/-- A command goes to the transceiver; its response is awaited. -/
def State.rpCommand (s : State) (p op : Nat) : State :=
  s.modRport p fun x => { x with awaits := some (op, s.time.mono), seq := (x.seq + 1) % 256 }

/-- The payload of CONFIG (R288) from the port's keys (R290). -/
def State.rpConfigBytes (s : State) (p : Nat) : Bytes :=
  leBytes 2 (s.key (kRp p 1)) ++ leBytes 2 (s.key (kRp p 2)) ++ leInt 1 (s.keyS (kRp p 3)) ++ leBytes 1 (s.key (kRp p 4))
    ++ leBytes 1 (s.key (kRp p 6)) ++ zeros 1

/-- CONFIG is sent; at a start or reset RPp_RST_N has been low for 1 ms before it. -/
def State.rpConfigure (s : State) (p : Nat) : State :=
  let c := s.rpConfigBytes p
  ({ s with pins.rpRstN := Tbl.set false s.pins.rpRstN p true }.modRport p fun x =>
    { x with running := false, crcFails := 0, reconfig := false, config := c }).rpCommand p 2

/-- A reset after a failure (R289): the third within 60 s is a fault, which loses the queued frames. -/
def State.rpReset (s : State) (p : Nat) : State :=
  let x := s.rport p
  if x.fault then s.modRport p fun x => { x with awaits := none }
  else
    let times := (s.time.mono :: x.resetTimes).filter fun t => decide (s.time.mono < t + 60 * second)
    let s := s.modRport p fun x => { x with resets := bumpAllSat 255 1 x.resets, resetTimes := times }
    if 3 ≤ times.length then
      (s.modRport p fun x =>
        { x with fault := true, running := false, awaits := none, queue := [], retryAt := s.time.mono, crcFails := 0 }).rpLevels
    else s.rpConfigure p

/-- Frames sent at security level 0, which a meter without a network key can read (R295): ADVERT and CONFIRM. -/
def levelZeroSent (type : Nat) : Bool := type == 0xC || type == 4

/-- ORIGIN_SEQ of a message (R292): the link frame counter of its first transmission. -/
def State.originSeq (s : State) (msg : Nat) : Option Nat := (s.radio.sent.reverse.find? fun x => x.frame.msg == msg).map (·.counter)

/-- The head of the queue goes to an idle running transceiver (R288); at counter 0xFFFF_FFFF the leaf stops (R296). -/
def State.rpNext (s : State) (p : Nat) : State :=
  let x := s.rport p
  match x.queue with
  | [] => if x.reconfig ∧ x.awaits.isNone then s.rpConfigure p else s
  | f :: t =>
    if !x.running ∨ x.awaits.isSome ∨ 0xFFFFFFFF ≤ s.radio.txCtr then s
    else
      let s := (s.modRport p fun x => { x with queue := t }).rpCommand p 1
      let c := s.radio.txCtr + 1
      let x : RSent := { port := p, counter := c, level := if levelZeroSent f.type then 0 else 5, key := s.radio.keyIndex, frame := f }
      ({ s with radio.txCtr := c, radio.sent := x :: s.radio.sent }).level 836 (decide (0xFFFF0000 ≤ c))

/-- Hand a frame to a port. -/
def State.rpSend (s : State) (p : Nat) (f : RFrame) : State :=
  if s.rpUp.contains p then (s.modRport p fun x => { x with queue := x.queue ++ [f] }).rpNext p else s

def bcastAddr : Nat := 2 ^ 64 - 1

/-- A broadcast on every enabled port (R298); a secured one carries a counter of the broadcast key (R271). -/
def State.radioFlood (s : State) (type ttl : Nat) (body : Bytes) : State :=
  let ctr := if type = 0xC then s.plc.bcastCtr else s.plc.bcastCtr + 1
  let f : RFrame := { final := bcastAddr, type := type, ttl := ttl, endRank := 0xFF, body := body, ctr := if type = 0xC then 0 else ctr,
                      msg := s.radio.msgN + 1 }
  s.rpUp.foldl (fun (s : State) p => s.rpSend p f) { s with plc.bcastCtr := ctr, radio.msgN := s.radio.msgN + 1 }

/-- Frames of a child that have reached 60 s are dropped (R302). -/
def State.expireFrames (s : State) (child : Nat) : State :=
  match s.radio.child.find? (·.addr == child) with
  | none => s
  | some c =>
    let old := c.frames.filter fun x => decide (x.1 + 60 * second ≤ s.time.mono)
    let s := { s with radio.child := s.radio.child.map fun (x : Child) =>
      if x.addr = child then { x with frames := x.frames.filter fun y => decide (s.time.mono < y.1 + 60 * second) } else x }
    old.foldl (fun (s : State) _ => s.pulse 834) s

/-- A frame buffered for a sleepy child (R302): a fifth evicts the oldest. -/
def State.buffer (s : State) (f : RFrame) : State :=
  let s := s.expireFrames f.final
  match s.radio.child.find? (·.addr == f.final) with
  | none => s
  | some c =>
    let full := decide (4 ≤ c.frames.length)
    let l := (if full then c.frames.drop 1 else c.frames) ++ [(s.time.mono, f)]
    let s := { s with radio.child := s.radio.child.map fun x => if x.addr = f.final then { x with frames := l } else x }
    if full then s.pulse 834 else s

/-- A downstream frame to a meter (R298): on the port of its latest valid frame, under a counter of R271. -/
def State.radioSend (s : State) (p identity rank type ctr : Nat) (body : Bytes) : State :=
  let f : RFrame := { final := identity, type := type, ttl := min 15 (rank + 1), endRank := rank, body := body, ctr := ctr, msg := s.radio.msgN + 1 }
  ({ s with radio.msgN := s.radio.msgN + 1 }.buffer f).rpSend p f

/-- RP_PORT_START (R289). -/
def execRpPortStart (p : Fin 2) (s : State) : Host.Outcome State Fault Refusal :=
  .next (
    if !s.rpEnabled p ∨ (s.rport p).started then s
    else ((s.modRport p fun x => { x with started := true }).rpConfigure p).rpReady)

/-- A frame read from a transceiver is whole and its CRC right (R288). -/
def rpFrameOk (b : Bytes) : Bool :=
  let n := 4 + fld b 2 2
  b.length == n + 2 && decide (fld b 2 2 ≤ 2047) && (crc16 (b.take n)).toNat == fld b n 2

/-- RP_IRQ (R288): a frame is read; the third consecutive CRC failure resets the transceiver. -/
def execRpIrq (p : Fin 2) (frame : Bytes) (s : State) : Host.Outcome State Fault Refusal :=
  .next (
    let x := s.rport p
    if !x.started then s
    else if rpFrameOk frame then s.modRport p fun x => { x with crcFails := 0 }
    else if 3 ≤ x.crcFails + 1 then s.rpReset p
    else s.modRport p fun x => { x with crcFails := x.crcFails + 1 })

/-- The outcomes of TX over the last 60 s (R304). -/
def busyOver (now : Nat) (l : List (Nat × Bool)) : List (Nat × Bool) × Bool :=
  let l := l.filter fun x => decide (now < x.1 + 60 * second)
  (l, decide (l.length < 2 * (l.filter (·.2)).length))

/-- RP_TX_DONE (R288). -/
def execRpTxDone (p : Fin 2) (status : Nat) (s : State) : Host.Outcome State Fault Refusal :=
  .next (
    match (s.rport p).awaits with
    | some (1, _) =>
      let b := busyOver s.time.mono ((s.time.mono, status == 1) :: (s.rport p).tx)
      ((s.modRport p fun x => { x with awaits := none, tx := b.1, busyHigh := b.2 }).rpLevels).rpNext p
    | _ => s)

/-- RP_CONFIG_DONE (R289): the first accepted CONFIG clears the fault; a refused one resets. -/
def execRpConfigDone (p : Fin 2) (status : Nat) (s : State) : Host.Outcome State Fault Refusal :=
  .next (
    match (s.rport p).awaits with
    | some (2, _) =>
      if status = 0 then
        ((s.modRport p fun x => { x with awaits := none, running := true, fault := false, statusAt := s.time.mono }).rpLevels).rpNext p
      else s.rpReset p
    | _ => s)

/-- RP_STATUS_POLL (R289). -/
def execRpStatusPoll (p : Fin 2) (s : State) : Host.Outcome State Fault Refusal :=
  .next (
    let x := s.rport p
    if !x.started ∨ x.fault ∨ x.awaits.isSome ∨ s.time.mono < x.statusAt + second then s
    else (s.modRport p fun x => { x with statusAt := s.time.mono }).rpCommand p 3)

/-- RP_STATUS_DONE (R289, R304). -/
def execRpStatusDone (p : Fin 2) (status : Nat) (rssi : BitVec 8) (s : State) : Host.Outcome State Fault Refusal :=
  .next (
    match (s.rport p).awaits with
    | some (3, _) =>
      let b := busyOver s.time.mono (s.rport p).tx
      ((s.modRport p fun x => { x with awaits := none, running := status == 0, rssi := rssi.toNat, tx := b.1, busyHigh := b.2 }).rpLevels).rpNext p
    | _ => s)

/-- RP_RESPONSE_TIMEOUT (R289). -/
def execRpResponseTimeout (p : Fin 2) (s : State) : Host.Outcome State Fault Refusal :=
  .next (
    match (s.rport p).awaits with
    | some (_, t) => if t + 100000000 ≤ s.time.mono then s.rpReset p else s
    | none => s)

/-- RP_FAULT_RETRY (R289). -/
def execRpFaultRetry (p : Fin 2) (s : State) : Host.Outcome State Fault Refusal :=
  .next (
    let x := s.rport p
    if x.fault ∧ x.retryAt + 60 * second ≤ s.time.mono then (s.modRport p fun x => { x with retryAt := s.time.mono }).rpConfigure p
    else s)

/-! ### Link security (R294 to R296) -/

/-- Once ADVERTs have carried KEY_NEW for 3 advert periods the old network key is no longer accepted (R294). -/
def State.keyOverlap (s : State) : State :=
  match s.radio.keyAdv with
  | some t =>
    if t + 3 * s.key (kRadio 2) * second ≤ s.time.mono then
      { s with radio.keyNew := false, radio.keyAdv := none, radio.keys := s.radio.keys.filter (·.1 == s.radio.keyIndex) }
    else s
  | none => s

/-- A network key comes into force under a new index (R294); it restarts the counter at 0 (R296). -/
def State.newNetworkKey (s : State) (key : Bytes) : State :=
  let i := s.radio.keyIndex + 1
  ({ s with radio.keys := Tbl.insert (s.radio.keys.filter (·.1 == s.radio.keyIndex)) i key, radio.keyIndex := i,
            radio.keyNew := true, radio.keyAdv := none, radio.txCtr := 0 }).level 836 false

/-- The least recently heard entry leaves a full neighbour table. -/
def oldestNeigh : List (Nat × Nat × Nat) → Option (Nat × Nat × Nat)
  | [] => none
  | x :: t => match oldestNeigh t with
    | some y => if x.2.2 ≤ y.2.2 then some x else some y
    | none => some x

/-- Enter a verified frame of a transmitter. -/
def State.heard (s : State) (src ctr : Nat) : State :=
  let l := s.radio.neigh.filter fun x => x.1 ≠ src
  let l := if 2048 ≤ l.length then (match oldestNeigh l with | some o => l.erase o | none => l) else l
  { s with radio.neigh := (src, ctr, s.time.mono) :: l }

/-- Types that security level 0 is permitted for (R295): ADVERT, ANSWER, CONFIRM, CONFIRM_ACK. -/
def levelZeroOk (f : RadioFrame) : Bool := !f.dataRequest && [0xC, 3, 4, 5].contains f.type

/-- The link check of a frame (R296): the state after it, and whether the frame stands. -/
def State.linkCheck (s : State) (f : RadioFrame) : State × Bool :=
  if f.level = 0 then (s, levelZeroOk f)
  else if f.level ≠ 5 then (s, false)
  else if !f.micOk ∨ (s.radio.keys.lookup f.keyIndex).isNone then (s.pulse 830, false)
  else match s.radio.neigh.find? (·.1 == f.source) with
  | some n => if f.counter ≤ n.2.1 then (s.pulse 831, false) else (s.heard f.source f.counter, true)
  | none => (s.heard f.source f.counter, true)

/-! ### Flooding and children at the leaf (R298 to R303) -/

/-- The child table after a unicast SLEEPY frame (R302). -/
def State.childHeard (s : State) (src : Nat) : State :=
  if s.radio.child.any (·.addr == src) then
    { s with radio.child := s.radio.child.map fun c => if c.addr = src then { c with heard := s.time.mono } else c }
  else if 256 ≤ s.radio.child.length then ({ s with radio.childFull := true }).level 833 true
  else { s with radio.child := s.radio.child ++ [{ addr := src, heard := s.time.mono }] }

/-- A Data Request (R303): the oldest buffered frame goes out unicast before the frames that wait, with Frame Pending while further ones remain. -/
def State.dataRequest (s : State) (p : Nat) (src : Nat) : State :=
  let s := s.expireFrames src
  match s.radio.child.find? (·.addr == src) with
  | some c =>
    match c.frames with
    | f :: t =>
      let s := { s with radio.child := s.radio.child.map fun (x : Child) => if x.addr = src then { x with frames := t } else x }
      let g := { f.2 with pending := some !t.isEmpty }
      if s.rpUp.contains p then (s.modRport p fun x => { x with queue := g :: x.queue }).rpNext p else s
    | [] => s
  | none => s

/-- The seen cache (R299): the state after a frame, and whether the frame is new. -/
def State.seenCheck (s : State) (origin seq : Nat) : State × Bool :=
  let now := s.time.mono
  if s.radio.seen.any fun x => x.1 = origin ∧ x.2.1 = seq ∧ now < x.2.2 + 30 * second then (s, false)
  else
    let l := s.radio.seen.filter fun x => !(x.1 = origin ∧ x.2.1 = seq)
    if 2048 ≤ l.length then
      let live := (l.head?.map fun x => decide (now < x.2.2 + 30 * second)).getD false
      let s := { s with radio.seen := l.drop 1 ++ [(origin, seq, now)] }
      (if live then s.pulse 832 else s, true)
    else ({ s with radio.seen := l ++ [(origin, seq, now)] }, true)

/-- RP_RX (R291): a received PSDU is checked, link-verified and passed to flooding or parent handling; what it delivers to the
leaf comes by the row of its message. -/
def execRpRx (p : Fin 2) (f : RadioFrame) (s : State) : Host.Outcome State Fault Refusal :=
  .next (
    if !s.rpUp.contains p ∨ !f.formOk ∨ f.pan ≠ s.key (kRadio 0) then s
    else
      let k := s.keyOverlap.linkCheck f
      if !k.2 then k.1
      else if f.dataRequest then (if f.toMe ∧ f.level = 5 then k.1.dataRequest p f.source else k.1)
      else
        let s := if f.toMe ∧ f.sleepy ∧ !f.down then k.1.childHeard f.source else k.1
        let n := s.seenCheck f.origin f.originSeq
        if !n.2 ∨ f.down then n.1
        else match n.1.meterAddr f.origin with
        | some a =>
          if chanOf a = 1 then n.1.modMeter a fun m => { m with rank := f.endRank, sleepy := f.sleepy, port := p } else n.1
        | none => n.1)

_Required work:_ Everything from the first line of the data through the line holding "stops (R296). -/" should be output exactly, and no other lines.

_Result below:_
/-- A command goes to the transceiver; its response is awaited. -/
def State.rpCommand (s : State) (p op : Nat) : State :=
  s.modRport p fun x => { x with awaits := some (op, s.time.mono), seq := (x.seq + 1) % 256 }

/-- The payload of CONFIG (R288) from the port's keys (R290). -/
def State.rpConfigBytes (s : State) (p : Nat) : Bytes :=
  leBytes 2 (s.key (kRp p 1)) ++ leBytes 2 (s.key (kRp p 2)) ++ leInt 1 (s.keyS (kRp p 3)) ++ leBytes 1 (s.key (kRp p 4))
    ++ leBytes 1 (s.key (kRp p 6)) ++ zeros 1

/-- CONFIG is sent; at a start or reset RPp_RST_N has been low for 1 ms before it. -/
def State.rpConfigure (s : State) (p : Nat) : State :=
  let c := s.rpConfigBytes p
  ({ s with pins.rpRstN := Tbl.set false s.pins.rpRstN p true }.modRport p fun x =>
    { x with running := false, crcFails := 0, reconfig := false, config := c }).rpCommand p 2

/-- A reset after a failure (R289): the third within 60 s is a fault, which loses the queued frames. -/
def State.rpReset (s : State) (p : Nat) : State :=
  let x := s.rport p
  if x.fault then s.modRport p fun x => { x with awaits := none }
  else
    let times := (s.time.mono :: x.resetTimes).filter fun t => decide (s.time.mono < t + 60 * second)
    let s := s.modRport p fun x => { x with resets := bumpAllSat 255 1 x.resets, resetTimes := times }
    if 3 ≤ times.length then
      (s.modRport p fun x =>
        { x with fault := true, running := false, awaits := none, queue := [], retryAt := s.time.mono, crcFails := 0 }).rpLevels
    else s.rpConfigure p

/-- Frames sent at security level 0, which a meter without a network key can read (R295): ADVERT and CONFIRM. -/
def levelZeroSent (type : Nat) : Bool := type == 0xC || type == 4

/-- ORIGIN_SEQ of a message (R292): the link frame counter of its first transmission. -/
def State.originSeq (s : State) (msg : Nat) : Option Nat := (s.radio.sent.reverse.find? fun x => x.frame.msg == msg).map (·.counter)

/-- The head of the queue goes to an idle running transceiver (R288); at counter 0xFFFF_FFFF the leaf stops (R296). -/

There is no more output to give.